── INPUT DATA

-- ==== Sys2Proof/Laws/Serve.lean ====
section
/-! SUPPORT. How a request is served, said once: a request that the checks admit ends in the reply that its effect gives, and
what a reply changes. -/

namespace Sys2Proof.Machine

open Sys2Proof

/-! ### Sessions -/

theorem modAt_length {α : Type} (l : List α) (i : Nat) (f : α → α) : (modAt l i f).length = l.length := by
  induction l generalizing i with
  | nil => rfl
  | cons a l ih => cases i <;> simp [modAt, ih]

theorem modAt_getD_same {α : Type} {l : List α} {i : Nat} (h : i < l.length) (f : α → α) (d : α) :
    (modAt l i f).getD i d = f (l.getD i d) := by
  induction l generalizing i with
  | nil => simp at h
  | cons a l ih =>
    cases i with
    | zero => rfl
    | succ i => simpa [modAt] using ih (by simpa using h)

theorem modAt_getD_ne {α : Type} (l : List α) {i j : Nat} (h : j ≠ i) (f : α → α) (d : α) :
    (modAt l i f).getD j d = l.getD j d := by
  induction l generalizing i j with
  | nil => rfl
  | cons a l ih =>
    cases i with
    | zero =>
      cases j with
      | zero => exact absurd rfl h
      | succ j => rfl
    | succ i =>
      cases j with
      | zero => rfl
      | succ j => simpa [modAt] using ih (by omega)

theorem modAt_getD_out {α : Type} {l : List α} {i : Nat} (h : l.length ≤ i) (f : α → α) (d : α) :
    (modAt l i f).getD i d = d := by
  rw [List.getD_eq_getElem?_getD, List.getElem?_eq_none (by rw [modAt_length]; exact h)]
  rfl

theorem session_mod_ne {k slot : Nat} (h : k ≠ slot) (f : Session → Session) (c : Chip) :
    (modSession slot f c).session k = c.session k := modAt_getD_ne _ h _ _

/-- What a change of one slot leaves of every session, it leaves of the slot. -/
theorem session_mod_field {α : Type} {p : Session → α} {f : Session → Session} (h : ∀ s, p (f s) = p s) (slot k : Nat)
    (c : Chip) : p ((modSession slot f c).session k) = p (c.session k) := by
  by_cases e : k = slot
  · subst e
    by_cases hk : k < c.host.sec.sessions.length
    · exact (congrArg p (modAt_getD_same hk f _)).trans (h _)
    · have hk := Nat.le_of_not_lt hk
      have : c.session k = Session.free := by
        show c.host.sec.sessions.getD k _ = _
        rw [List.getD_eq_getElem?_getD, List.getElem?_eq_none hk]
        rfl
      rw [this]
      exact congrArg p (modAt_getD_out hk f _)
  · rw [session_mod_ne e]

/-! ### Replies -/

theorem sendReply_out (o : Origin) (op : Nat) (dup nd : Bool) (a : Ans) (c : Chip) :
    (sendReply o op dup nd a c).out = c.out ++ [.serair o.path o.src (txFlags o.path false dup nd) o.claim.toNat
      (c.session o.slot.val).id o.seq.toNat op a.1 a.2 (some (c.session o.slot.val).key)] := by
  unfold sendReply txFrame
  rw [inc_out]
  rfl

theorem sendReply_host (o : Origin) (op : Nat) (dup nd : Bool) (a : Ans) (c : Chip) :
    (sendReply o op dup nd a c).host = c.host := by
  unfold sendReply txFrame
  rw [inc_host]
  rfl

theorem only_sendReply (l : List Part) (o : Origin) (op : Nat) (dup nd : Bool) (a : Ans) (c : Chip) :
    Chip.only l c (sendReply o op dup nd a c) := by
  unfold sendReply txFrame
  exact only_trans (only_out l c _) (only_inc l _ _ _ _)

@[simp] theorem keep_id (r : Reply) (s : Session) : (s.keep r).id = s.id := by simp only [Session.keep]

@[simp] theorem keep_key (r : Reply) (s : Session) : (s.keep r).key = s.key := by simp only [Session.keep]

@[simp] theorem accept_id (seq st status : Nat) (s : Session) : (s.accept seq st status).id = s.id := by
  unfold Session.accept
  dsimp only
  rfl

@[simp] theorem accept_key (seq st status : Nat) (s : Session) : (s.accept seq st status).key = s.key := by
  unfold Session.accept
  dsimp only
  rfl

/-- The first reply of a request that takes its sequence. -/
theorem answer_take {o : Origin} {op : Nat} {a : Ans} (h1 : a.1 ≠ 0x11) (h2 : a.1 ≠ 0x13) (c : Chip) :
    answer o op a c = sendReply o op false false a (modSession o.slot.val (fun s =>
      (s.accept o.seq.toNat (if a.1 = 0x08 then 2 else 3) a.1).keep ⟨o.seq.toNat, op, o.claim.toNat, a.1, a.2⟩) c) := by
  simp [answer, when, h1, h2]

theorem answer_out {o : Origin} {op : Nat} {a : Ans} (h1 : a.1 ≠ 0x11) (h2 : a.1 ≠ 0x13) (c : Chip) :
    (answer o op a c).out = c.out ++ [.serair o.path o.src (1 + 16 * o.path.code) o.claim.toNat (c.session o.slot.val).id
      o.seq.toNat op a.1 a.2 (some (c.session o.slot.val).key)] := by
  have hf : txFlags o.path false false false = 1 + 16 * o.path.code := by simp [txFlags, b2n]
  have key : ∀ F : Session → Session, (∀ s, (F s).id = s.id) → (∀ s, (F s).key = s.key) →
      (sendReply o op false false a (modSession o.slot.val F c)).out = c.out ++ [.serair o.path o.src
        (1 + 16 * o.path.code) o.claim.toNat (c.session o.slot.val).id o.seq.toNat op a.1 a.2
        (some (c.session o.slot.val).key)] := by
    intro F i k
    rw [sendReply_out, session_mod_field (p := Session.id) i, session_mod_field (p := Session.key) k, hf]
    rfl
  rw [answer_take h1 h2]
  exact key _ (fun s => by rw [keep_id, accept_id]) fun s => by rw [keep_key, accept_key]

/-- A reply that takes its sequence changes registers, what is sent and the session. -/
theorem only_answer {l : List Part} (hl : Part.host ∈ l) {o : Origin} {op : Nat} {a : Ans} (h1 : a.1 ≠ 0x11)
    (h2 : a.1 ≠ 0x13) (c : Chip) : Chip.only l c (answer o op a c) := by
  rw [answer_take h1 h2]
  exact only_trans (only_host hl c _) (only_sendReply l _ _ _ _ _ _)

theorem session_congr {c d : Chip} (h : d.host = c.host) (k : Nat) : d.session k = c.session k := by
  simp [Chip.session, h]

theorem answer_session {o : Origin} {op : Nat} {a : Ans} (h1 : a.1 ≠ 0x11) (h2 : a.1 ≠ 0x13) {k : Nat}
    (hk : k ≠ o.slot.val) (c : Chip) : (answer o op a c).session k = c.session k := by
  rw [answer_take h1 h2, session_congr (sendReply_host _ _ _ _ _ _), session_mod_ne hk]

theorem replyRegs_permit (o : Origin) : Reg.GIO_STATUS_permit ∈ replyRegs o := List.mem_cons_self

theorem replyRegs_path (o : Origin) : Reg.SEC_SLOT_STATE_last_path o.slot.val ∈ replyRegs o :=
  List.mem_cons_of_mem _ List.mem_cons_self

theorem replyRegs_frames (o : Origin) : Reg.NET_TX_FRAMES_count o.path.code ∈ replyRegs o :=
  List.mem_cons_of_mem _ (List.mem_cons_of_mem _ List.mem_cons_self)

theorem replyRegs_sticky (o : Origin) : Reg.NET_STICKY_sat o.path.code ∈ replyRegs o :=
  List.mem_cons_of_mem _ (List.mem_cons_of_mem _ (List.mem_cons_of_mem _ List.mem_cons_self))

theorem regsKept_sendReply {l : List Fld} {a b : Chip} (o : Origin) (hl : replyRegs o ⊆ l) (h : Chip.regsKept l a b)
    (op : Nat) (dup nd : Bool) (x : Ans) : Chip.regsKept l a (sendReply o op dup nd x b) :=
  regsKept_inc (regsKept_regs (b := b) (c := send _ b) h rfl) (hl (replyRegs_frames o)) (hl (replyRegs_sticky o)) _

theorem regsKept_answer {l : List Fld} {a b : Chip} {o : Origin} (hl : replyRegs o ⊆ l) (h : Chip.regsKept l a b)
    {x : Ans} (h1 : x.1 ≠ 0x11) (h2 : x.1 ≠ 0x13) (op : Nat) : Chip.regsKept l a (answer o op x b) := by
  rw [answer_take h1 h2]
  exact regsKept_sendReply o hl (regsKept_regs h (modSession_regs _ _ _)) _ _ _ _

/-! ### Arrival -/

theorem only_arrive {l : List Part} (hl : Part.host ∈ l) (o : Origin) (c : Chip) : Chip.only l c (arrive o c) :=
  only_trans (only_host hl c _) (only_wr l _ _ _)

theorem arrive_rd {o : Origin} {g : Fld} (h : g.key ≠ (Reg.SEC_SLOT_STATE_last_path o.slot.val).key) (c : Chip) :
    (arrive o c).rd g = c.rd g := rd_wr_ne h _ _

theorem regsKept_arrive {l : List Fld} {a b : Chip} (o : Origin) (hl : replyRegs o ⊆ l) (h : Chip.regsKept l a b) :
    Chip.regsKept l a (arrive o b) :=
  fun g hg => (arrive_rd (hg _ (hl (replyRegs_path o))) b).trans (h g hg)

theorem arrive_session_field {α : Type} {p : Session → α}
    (h : ∀ (s : Session) n x y, p { s with last := n, srcA := x, srcB := y } = p s) (o : Origin) (k : Nat) (c : Chip) :
    p ((arrive o c).session k) = p (c.session k) := by
  refine session_mod_field (p := p) (fun s => ?_) o.slot.val k c
  cases o.path
  · exact h s _ _ s.srcB
  · exact h s _ s.srcA _

/-- The domains, the control of the paths and the checks read the same after an arrival. -/
theorem arrive_on (o : Origin) (d : Nat) (c : Chip) : (arrive o c).on d = c.on d := by
  have h : (arrive o c).rd Reg.TOP_DOMAIN_ON_on = c.rd Reg.TOP_DOMAIN_ON_on :=
    arrive_rd (by simp [Fld.key, Reg.TOP_DOMAIN_ON_on, Reg.SEC_SLOT_STATE_last_path]; omega) c
  simp only [Chip.on, Chip.shown, h]
  rfl

theorem received_on (b d : Nat) (c : Chip) : (received b c).on d = c.on d := rfl

/-! ### Requests that are carried out -/

theorem headChecks_none {o : Origin} {op role : Nat} {info : OpInfo} {c : Chip} (ha : c.admits o role)
    (hc : info.kind = 2 → op ≥ 0x10 → o.path = c.ctlPath ∧ o.claim.toNat = c.claimOf o.path)
    (hq : info.queued = true → c.host.hg.queue = []) : headChecks o op info role (arrive o c) = none := by
  have hr (g : Fld) (h : g.key ≠ (Reg.SEC_SLOT_STATE_last_path o.slot.val).key) : (arrive o c).rd g = c.rd g :=
    arrive_rd h c
  have e1 : (arrive o c).sessionOpen o.slot.val = true := by
    rw [Chip.sessionOpen, hr _ (by simp [Fld.key, Reg.SEC_SLOT_STATE_state, Reg.SEC_SLOT_STATE_last_path])]
    exact ha.2.1
  have e2 : ¬ (arrive o c).rd (Reg.SEC_SLOT_STATE_role o.slot.val) < role := by
    rw [hr _ (by simp [Fld.key, Reg.SEC_SLOT_STATE_role, Reg.SEC_SLOT_STATE_last_path])]
    exact Nat.not_lt.2 ha.2.2
  have e3 : (arrive o c).ctlPath = c.ctlPath := by
    simp [Chip.ctlPath, Chip.flag,
      hr Reg.HG_STATUS_ctl_path (by simp [Fld.key, Reg.HG_STATUS_ctl_path, Reg.SEC_SLOT_STATE_last_path]; omega)]
  have e4 (p : Path) : (arrive o c).claimOf p = c.claimOf p := by
    cases p
    · exact hr _ (by simp [Fld.key, Reg.HG_CLAIM_claim_a, Reg.SEC_SLOT_STATE_last_path]; omega)
    · exact hr _ (by simp [Fld.key, Reg.HG_CLAIM_claim_b, Reg.SEC_SLOT_STATE_last_path]; omega)
  have e5 : (arrive o c).host.hg.queue = c.host.hg.queue := rfl
  unfold headChecks
  rw [e1, e3, e4, e5]
  simp only [Bool.not_true, Bool.false_eq_true, if_false, if_neg e2]
  split
  · rename_i h
    obtain ⟨h1, h2, h3⟩ := h
    obtain ⟨x, y⟩ := hc h1 h2
    rcases h3 with h3 | h3
    · exact absurd x h3
    · exact absurd y h3
  · split
    · rename_i h
      rw [hq h.1] at h
      simp at h
    · rfl

/-- A request that bypasses the queue and that the checks admit: its effect is carried out and answered. -/
theorem serve_bypass {o : Origin} {op role : Nat} {cmd : Instr} {doms : List Nat} {f : Chip → Ans × Chip} {c : Chip}
    {info : OpInfo} (hi : opInfo op = some info) (hq : info.queued = false) (ha : c.admits o role)
    (hc : info.kind = 2 → op ≥ 0x10 → o.path = c.ctlPath ∧ o.claim.toNat = c.claimOf o.path)
    (hd : ∀ d ∈ doms, c.on d = true) :
    serve o op role cmd none doms (now f) c = answer o op (f (arrive o c)).1 (f (arrive o c)).2 := by
  have hdom : domCheck doms (arrive o c) = none := by
    unfold domCheck
    rw [List.find?_eq_none.2 fun d hm => by simp [arrive_on, hd d hm]]
    rfl
  unfold serve
  simp only [ha.1.2, hi, hq, Bool.not_true, Bool.false_eq_true, if_false,
    headChecks_none ha hc (fun h => by rw [hq] at h; cases h), hdom, now]

/-- The device as a queued command that waits for none finds it; see `Chip.taken`. -/
abbrev Chip.takes (o : Origin) (c : Chip) : Chip := arrive o (received c.now c)

theorem waiterOf_takes (o : Origin) (op : Nat) (c : Chip) : waiterOf o op false (c.takes o) = waiterOf o op false c := by
  have h : ((c.takes o).session o.slot.val).id = (c.session o.slot.val).id :=
    arrive_session_field (p := Session.id) (fun _ _ _ _ => rfl) o o.slot.val (received c.now c)
  unfold waiterOf
  rw [h]

/-- A queued command that meets an empty queue and that the checks admit. -/
theorem serve_queued {o : Origin} {op role : Nat} {cmd : Instr} {doms : List Nat} {f : Chip → Option Ans × Chip} {c : Chip}
    {info : OpInfo} (hi : opInfo op = some info) (hq : info.queued = true) (ha : c.admits o role) (hf : c.free)
    (hc : info.kind = 2 → op ≥ 0x10 → o.path = c.ctlPath ∧ o.claim.toNat = c.claimOf o.path)
    (hd : ∀ d ∈ doms, c.on d = true) :
    serve o op role cmd none doms f c =
      match f (c.takes o) with
      | (some a, d) => finish (waiterOf o op false c) a d
      | (none, d) => modSession o.slot.val (fun s => s.accept o.seq.toNat 2 0) d := by
  have hdom : domCheck doms (c.takes o) = none := by
    unfold domCheck Chip.takes
    rw [List.find?_eq_none.2 fun d hm => by simp [arrive_on, received_on, hd d hm]]
    rfl
  have hb : bootCheck op (c.takes o) = none := by
    have h5 : (c.takes o).rd Reg.MGT_BOOT_STATUS_state = c.rd Reg.MGT_BOOT_STATUS_state :=
      arrive_rd (by simp [Fld.key, Reg.MGT_BOOT_STATUS_state, Reg.SEC_SLOT_STATE_last_path]; omega) _
    have ho : (c.takes o).on pdAPP = true := by rw [Chip.takes, arrive_on, received_on, hf.2.1]
    unfold bootCheck
    simp [h5, hf.2.2, ho]
  have hh : headChecks o op info role (c.takes o) = none :=
    headChecks_none (c := received c.now c) ha hc fun _ => hf.1
  unfold serve
  simp only [ha.1.2, hi, hq, Bool.not_true, Bool.false_eq_true, if_false, if_true, hf.1]
  rw [hh]
  simp only [carry]
  rw [show (waiterOf o op false c).op = op from rfl, hb]
  simp only [hdom]
  rfl

/-- A queued command whose effect answers at once, its session kept. -/
theorem serve_queued_now {o : Origin} {op role : Nat} {cmd : Instr} {doms : List Nat} {f : Chip → Ans × Chip} {c : Chip}
    {info : OpInfo} (hi : opInfo op = some info) (hq : info.queued = true) (ha : c.admits o role) (hf : c.free)
    (hc : info.kind = 2 → op ≥ 0x10 → o.path = c.ctlPath ∧ o.claim.toNat = c.claimOf o.path)
    (hd : ∀ d ∈ doms, c.on d = true)
    (hs : ((f (c.takes o)).2.session o.slot.val).id = ((c.takes o).session o.slot.val).id) :
    serve o op role cmd none doms (now f) c = answer o op (f (c.takes o)).1 (f (c.takes o)).2 := by
  rw [serve_queued hi hq ha hf hc hd]
  show finish (waiterOf o op false c) _ _ = _
  rw [← waiterOf_takes]
  unfold finish
  simp [waiterOf, hs]

theorem taken_eq (o : Origin) (c : Chip) : c.taken o = Chip.takes o { c with out := [] } := rfl

end Sys2Proof.Machine
end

────

:: WHAT YOU ARE ASKED TO DO ::
In the records above, find each line with the word "command" and copy it.

:: REPLY TO THE EXERCISE ::
/-- The device as a queued command that waits for none finds it; see `Chip.taken`. -/
/-- A queued command that meets an empty queue and that the checks admit. -/
/-- A queued command whose effect answers at once, its session kept. -/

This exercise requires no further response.